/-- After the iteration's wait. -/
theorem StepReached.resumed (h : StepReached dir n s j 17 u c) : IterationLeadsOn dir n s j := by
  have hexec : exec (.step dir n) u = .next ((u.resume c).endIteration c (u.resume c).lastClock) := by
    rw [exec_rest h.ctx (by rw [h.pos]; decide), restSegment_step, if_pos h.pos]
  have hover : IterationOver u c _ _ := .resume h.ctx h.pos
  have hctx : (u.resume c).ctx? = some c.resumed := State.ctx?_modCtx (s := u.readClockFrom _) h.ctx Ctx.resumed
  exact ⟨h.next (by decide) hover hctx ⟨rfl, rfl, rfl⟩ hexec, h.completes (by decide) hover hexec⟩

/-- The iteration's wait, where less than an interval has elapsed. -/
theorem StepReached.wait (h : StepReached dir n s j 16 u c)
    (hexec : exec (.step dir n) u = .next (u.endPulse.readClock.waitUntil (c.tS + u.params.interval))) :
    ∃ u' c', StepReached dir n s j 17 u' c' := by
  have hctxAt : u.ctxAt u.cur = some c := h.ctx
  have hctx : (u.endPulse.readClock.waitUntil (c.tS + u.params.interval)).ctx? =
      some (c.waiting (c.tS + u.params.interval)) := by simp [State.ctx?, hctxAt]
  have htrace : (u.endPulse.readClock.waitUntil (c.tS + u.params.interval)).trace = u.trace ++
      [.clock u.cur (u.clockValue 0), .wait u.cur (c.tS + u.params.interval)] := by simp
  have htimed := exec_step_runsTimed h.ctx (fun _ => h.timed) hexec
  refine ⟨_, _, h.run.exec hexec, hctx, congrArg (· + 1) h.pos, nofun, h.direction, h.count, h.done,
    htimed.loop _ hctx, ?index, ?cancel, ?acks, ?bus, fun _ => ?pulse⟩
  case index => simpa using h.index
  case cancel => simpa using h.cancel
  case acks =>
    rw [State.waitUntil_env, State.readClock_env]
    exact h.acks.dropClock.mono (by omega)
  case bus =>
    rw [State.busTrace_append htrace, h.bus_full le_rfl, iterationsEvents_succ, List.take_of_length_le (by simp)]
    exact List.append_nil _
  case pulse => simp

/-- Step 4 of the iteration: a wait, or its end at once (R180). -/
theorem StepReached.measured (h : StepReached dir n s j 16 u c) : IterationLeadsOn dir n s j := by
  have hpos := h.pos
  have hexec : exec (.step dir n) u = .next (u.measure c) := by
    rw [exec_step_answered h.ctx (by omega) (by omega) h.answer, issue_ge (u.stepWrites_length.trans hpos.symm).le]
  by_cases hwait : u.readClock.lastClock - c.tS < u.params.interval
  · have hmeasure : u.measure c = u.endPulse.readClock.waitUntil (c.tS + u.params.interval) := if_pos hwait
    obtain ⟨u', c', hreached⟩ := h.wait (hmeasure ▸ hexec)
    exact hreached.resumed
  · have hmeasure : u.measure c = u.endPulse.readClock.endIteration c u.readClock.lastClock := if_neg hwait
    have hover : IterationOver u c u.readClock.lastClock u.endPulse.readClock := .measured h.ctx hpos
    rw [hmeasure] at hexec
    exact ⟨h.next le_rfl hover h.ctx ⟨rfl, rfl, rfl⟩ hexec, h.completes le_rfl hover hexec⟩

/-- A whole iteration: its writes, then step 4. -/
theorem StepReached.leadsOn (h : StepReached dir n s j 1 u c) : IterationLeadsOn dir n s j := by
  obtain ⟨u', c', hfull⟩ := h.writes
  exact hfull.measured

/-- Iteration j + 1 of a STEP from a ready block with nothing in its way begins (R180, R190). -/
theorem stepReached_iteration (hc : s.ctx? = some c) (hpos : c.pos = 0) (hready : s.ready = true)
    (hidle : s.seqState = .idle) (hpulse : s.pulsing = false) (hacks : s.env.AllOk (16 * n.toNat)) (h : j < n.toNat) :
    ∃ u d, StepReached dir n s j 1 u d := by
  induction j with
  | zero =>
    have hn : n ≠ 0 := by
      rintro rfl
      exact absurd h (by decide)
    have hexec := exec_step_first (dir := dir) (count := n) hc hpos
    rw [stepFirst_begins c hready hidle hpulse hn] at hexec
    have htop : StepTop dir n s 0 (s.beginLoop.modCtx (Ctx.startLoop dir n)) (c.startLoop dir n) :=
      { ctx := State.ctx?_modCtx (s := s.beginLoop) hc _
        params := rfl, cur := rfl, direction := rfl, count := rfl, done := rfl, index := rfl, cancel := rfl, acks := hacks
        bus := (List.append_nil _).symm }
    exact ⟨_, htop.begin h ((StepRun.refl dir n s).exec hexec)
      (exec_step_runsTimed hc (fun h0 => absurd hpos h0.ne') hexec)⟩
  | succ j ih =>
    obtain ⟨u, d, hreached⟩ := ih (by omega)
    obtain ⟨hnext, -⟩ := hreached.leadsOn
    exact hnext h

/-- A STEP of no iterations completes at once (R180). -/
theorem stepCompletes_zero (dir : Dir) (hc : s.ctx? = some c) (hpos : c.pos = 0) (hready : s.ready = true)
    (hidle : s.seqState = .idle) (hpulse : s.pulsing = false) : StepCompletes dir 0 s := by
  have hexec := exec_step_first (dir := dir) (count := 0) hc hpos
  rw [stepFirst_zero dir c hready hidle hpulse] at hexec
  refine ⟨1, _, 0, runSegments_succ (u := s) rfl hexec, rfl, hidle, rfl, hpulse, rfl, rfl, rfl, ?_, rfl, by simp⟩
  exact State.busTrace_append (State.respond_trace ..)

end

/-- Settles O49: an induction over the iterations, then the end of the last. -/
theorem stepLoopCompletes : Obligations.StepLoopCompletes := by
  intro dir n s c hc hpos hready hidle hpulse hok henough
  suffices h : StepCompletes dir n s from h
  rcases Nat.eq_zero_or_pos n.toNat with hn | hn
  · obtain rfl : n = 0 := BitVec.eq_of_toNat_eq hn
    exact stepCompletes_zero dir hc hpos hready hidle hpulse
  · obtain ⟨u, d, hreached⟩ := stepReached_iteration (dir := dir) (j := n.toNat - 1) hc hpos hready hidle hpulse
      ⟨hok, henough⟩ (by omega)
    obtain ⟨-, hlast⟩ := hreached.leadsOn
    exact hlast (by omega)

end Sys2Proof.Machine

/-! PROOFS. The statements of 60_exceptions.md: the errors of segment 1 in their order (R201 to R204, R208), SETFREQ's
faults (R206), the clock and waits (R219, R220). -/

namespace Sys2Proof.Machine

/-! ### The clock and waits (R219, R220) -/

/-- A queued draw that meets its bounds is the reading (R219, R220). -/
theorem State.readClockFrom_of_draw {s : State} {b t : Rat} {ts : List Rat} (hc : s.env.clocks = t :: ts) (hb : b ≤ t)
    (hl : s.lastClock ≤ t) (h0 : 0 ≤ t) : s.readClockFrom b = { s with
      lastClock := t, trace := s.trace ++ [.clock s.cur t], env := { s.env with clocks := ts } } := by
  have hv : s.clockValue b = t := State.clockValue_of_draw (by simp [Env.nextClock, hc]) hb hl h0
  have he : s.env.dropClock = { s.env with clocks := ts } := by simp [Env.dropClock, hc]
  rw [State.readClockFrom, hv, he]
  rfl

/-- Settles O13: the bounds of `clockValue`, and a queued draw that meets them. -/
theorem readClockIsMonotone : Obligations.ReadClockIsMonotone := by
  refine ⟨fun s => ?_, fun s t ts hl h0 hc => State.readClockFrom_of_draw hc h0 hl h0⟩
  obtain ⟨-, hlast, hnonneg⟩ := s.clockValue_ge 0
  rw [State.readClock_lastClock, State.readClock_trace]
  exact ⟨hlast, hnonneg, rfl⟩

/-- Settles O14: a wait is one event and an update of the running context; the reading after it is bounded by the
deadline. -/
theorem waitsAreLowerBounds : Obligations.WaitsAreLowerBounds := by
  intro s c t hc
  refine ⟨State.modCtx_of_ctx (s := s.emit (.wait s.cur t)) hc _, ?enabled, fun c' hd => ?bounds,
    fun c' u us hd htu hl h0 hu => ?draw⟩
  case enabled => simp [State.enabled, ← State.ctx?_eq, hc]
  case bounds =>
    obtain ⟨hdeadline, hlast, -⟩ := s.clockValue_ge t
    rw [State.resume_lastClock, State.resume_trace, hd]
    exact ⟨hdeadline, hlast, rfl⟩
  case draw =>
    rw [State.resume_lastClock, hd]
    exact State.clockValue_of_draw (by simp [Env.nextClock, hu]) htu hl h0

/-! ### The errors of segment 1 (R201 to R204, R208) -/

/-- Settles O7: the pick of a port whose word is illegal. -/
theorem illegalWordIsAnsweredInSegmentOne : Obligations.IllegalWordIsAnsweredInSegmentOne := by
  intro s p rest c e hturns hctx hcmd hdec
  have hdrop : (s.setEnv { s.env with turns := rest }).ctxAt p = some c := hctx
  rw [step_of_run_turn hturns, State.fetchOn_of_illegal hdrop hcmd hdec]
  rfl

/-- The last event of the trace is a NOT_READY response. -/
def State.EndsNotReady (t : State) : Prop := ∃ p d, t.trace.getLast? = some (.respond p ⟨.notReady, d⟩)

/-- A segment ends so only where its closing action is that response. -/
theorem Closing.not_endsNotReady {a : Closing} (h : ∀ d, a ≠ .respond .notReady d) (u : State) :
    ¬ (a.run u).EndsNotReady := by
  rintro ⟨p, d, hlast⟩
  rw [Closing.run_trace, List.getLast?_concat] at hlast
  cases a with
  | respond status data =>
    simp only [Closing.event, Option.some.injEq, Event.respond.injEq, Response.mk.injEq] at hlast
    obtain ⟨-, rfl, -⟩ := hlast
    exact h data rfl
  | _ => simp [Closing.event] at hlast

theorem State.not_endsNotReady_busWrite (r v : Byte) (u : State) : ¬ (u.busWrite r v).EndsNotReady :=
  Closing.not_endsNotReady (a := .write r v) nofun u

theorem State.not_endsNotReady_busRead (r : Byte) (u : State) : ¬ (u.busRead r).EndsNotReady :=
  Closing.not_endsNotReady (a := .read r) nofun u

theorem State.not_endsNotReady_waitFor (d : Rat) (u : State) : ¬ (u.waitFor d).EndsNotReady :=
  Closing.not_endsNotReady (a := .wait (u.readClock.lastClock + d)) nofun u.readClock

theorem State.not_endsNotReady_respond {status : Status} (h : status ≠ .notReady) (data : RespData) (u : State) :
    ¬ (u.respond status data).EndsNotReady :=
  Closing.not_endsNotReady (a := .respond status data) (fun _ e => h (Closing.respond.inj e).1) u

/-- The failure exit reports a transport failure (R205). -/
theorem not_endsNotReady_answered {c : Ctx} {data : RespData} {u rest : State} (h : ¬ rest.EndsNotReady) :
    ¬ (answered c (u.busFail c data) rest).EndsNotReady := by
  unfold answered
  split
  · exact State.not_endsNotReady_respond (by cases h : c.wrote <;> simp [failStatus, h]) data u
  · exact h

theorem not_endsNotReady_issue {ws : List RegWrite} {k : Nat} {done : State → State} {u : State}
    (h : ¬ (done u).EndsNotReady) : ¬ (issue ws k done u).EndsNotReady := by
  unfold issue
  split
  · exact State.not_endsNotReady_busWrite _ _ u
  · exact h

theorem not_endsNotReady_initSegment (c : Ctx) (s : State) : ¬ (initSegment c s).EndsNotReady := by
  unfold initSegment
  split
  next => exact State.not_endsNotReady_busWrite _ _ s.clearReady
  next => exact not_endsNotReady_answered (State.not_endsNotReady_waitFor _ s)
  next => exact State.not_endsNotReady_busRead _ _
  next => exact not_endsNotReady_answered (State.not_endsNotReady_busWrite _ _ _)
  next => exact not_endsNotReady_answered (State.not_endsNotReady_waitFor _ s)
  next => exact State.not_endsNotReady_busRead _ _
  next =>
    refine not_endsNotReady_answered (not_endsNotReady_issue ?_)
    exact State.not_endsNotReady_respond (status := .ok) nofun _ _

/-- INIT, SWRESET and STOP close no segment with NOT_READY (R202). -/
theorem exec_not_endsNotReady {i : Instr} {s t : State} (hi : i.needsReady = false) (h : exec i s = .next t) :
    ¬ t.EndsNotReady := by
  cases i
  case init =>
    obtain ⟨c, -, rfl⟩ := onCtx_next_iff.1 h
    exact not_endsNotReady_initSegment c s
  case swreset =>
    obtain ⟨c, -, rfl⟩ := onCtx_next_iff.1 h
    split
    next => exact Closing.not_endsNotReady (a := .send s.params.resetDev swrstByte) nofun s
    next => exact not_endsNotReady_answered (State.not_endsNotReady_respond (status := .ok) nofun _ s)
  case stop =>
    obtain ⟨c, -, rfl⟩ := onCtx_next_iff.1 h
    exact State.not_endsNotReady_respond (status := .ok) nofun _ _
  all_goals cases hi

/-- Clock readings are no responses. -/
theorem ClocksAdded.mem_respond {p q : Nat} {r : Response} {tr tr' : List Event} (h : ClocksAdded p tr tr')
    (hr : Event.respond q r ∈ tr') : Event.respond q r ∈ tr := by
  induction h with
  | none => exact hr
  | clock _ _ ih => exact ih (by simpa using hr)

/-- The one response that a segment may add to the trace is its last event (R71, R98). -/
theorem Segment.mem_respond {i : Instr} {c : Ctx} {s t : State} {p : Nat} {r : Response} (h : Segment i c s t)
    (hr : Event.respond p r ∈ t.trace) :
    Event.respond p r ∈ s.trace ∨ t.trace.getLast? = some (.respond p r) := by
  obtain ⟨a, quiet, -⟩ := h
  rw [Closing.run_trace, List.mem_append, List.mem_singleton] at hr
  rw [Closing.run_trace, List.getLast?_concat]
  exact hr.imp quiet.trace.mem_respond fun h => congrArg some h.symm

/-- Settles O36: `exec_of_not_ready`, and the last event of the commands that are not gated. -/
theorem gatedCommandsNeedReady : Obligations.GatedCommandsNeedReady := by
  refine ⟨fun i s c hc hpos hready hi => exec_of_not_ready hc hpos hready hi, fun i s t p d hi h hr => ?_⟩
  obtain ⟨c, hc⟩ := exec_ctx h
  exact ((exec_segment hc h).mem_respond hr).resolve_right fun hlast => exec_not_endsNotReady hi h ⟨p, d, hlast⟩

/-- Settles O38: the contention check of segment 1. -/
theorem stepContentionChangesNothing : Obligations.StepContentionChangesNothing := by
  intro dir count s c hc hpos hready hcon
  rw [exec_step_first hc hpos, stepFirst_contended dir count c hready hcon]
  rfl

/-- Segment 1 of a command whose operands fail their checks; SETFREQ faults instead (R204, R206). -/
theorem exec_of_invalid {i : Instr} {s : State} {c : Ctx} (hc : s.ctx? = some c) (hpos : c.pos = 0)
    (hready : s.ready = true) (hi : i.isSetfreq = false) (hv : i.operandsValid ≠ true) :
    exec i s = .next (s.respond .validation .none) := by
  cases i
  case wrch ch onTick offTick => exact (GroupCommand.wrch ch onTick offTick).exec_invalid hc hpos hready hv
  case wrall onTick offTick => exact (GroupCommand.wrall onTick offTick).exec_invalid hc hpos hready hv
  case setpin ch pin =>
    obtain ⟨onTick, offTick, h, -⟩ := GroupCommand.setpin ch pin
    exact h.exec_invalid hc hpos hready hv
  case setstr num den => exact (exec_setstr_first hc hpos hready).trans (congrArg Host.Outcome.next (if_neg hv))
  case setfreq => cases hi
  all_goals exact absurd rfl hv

_WHAT IS REQUIRED_:
Copy out, word for word, the part of the entries above that begins at the line with "theorem State.not_endsNotReady_busWrite (r" and ends at the line with "Closing.not_endsNotReady (a := .read", including both.

_OUTPUT BELOW_:
theorem State.not_endsNotReady_busWrite (r v : Byte) (u : State) : ¬ (u.busWrite r v).EndsNotReady :=
  Closing.not_endsNotReady (a := .write r v) nofun u

theorem State.not_endsNotReady_busRead (r : Byte) (u : State) : ¬ (u.busRead r).EndsNotReady :=
  Closing.not_endsNotReady (a := .read r) nofun u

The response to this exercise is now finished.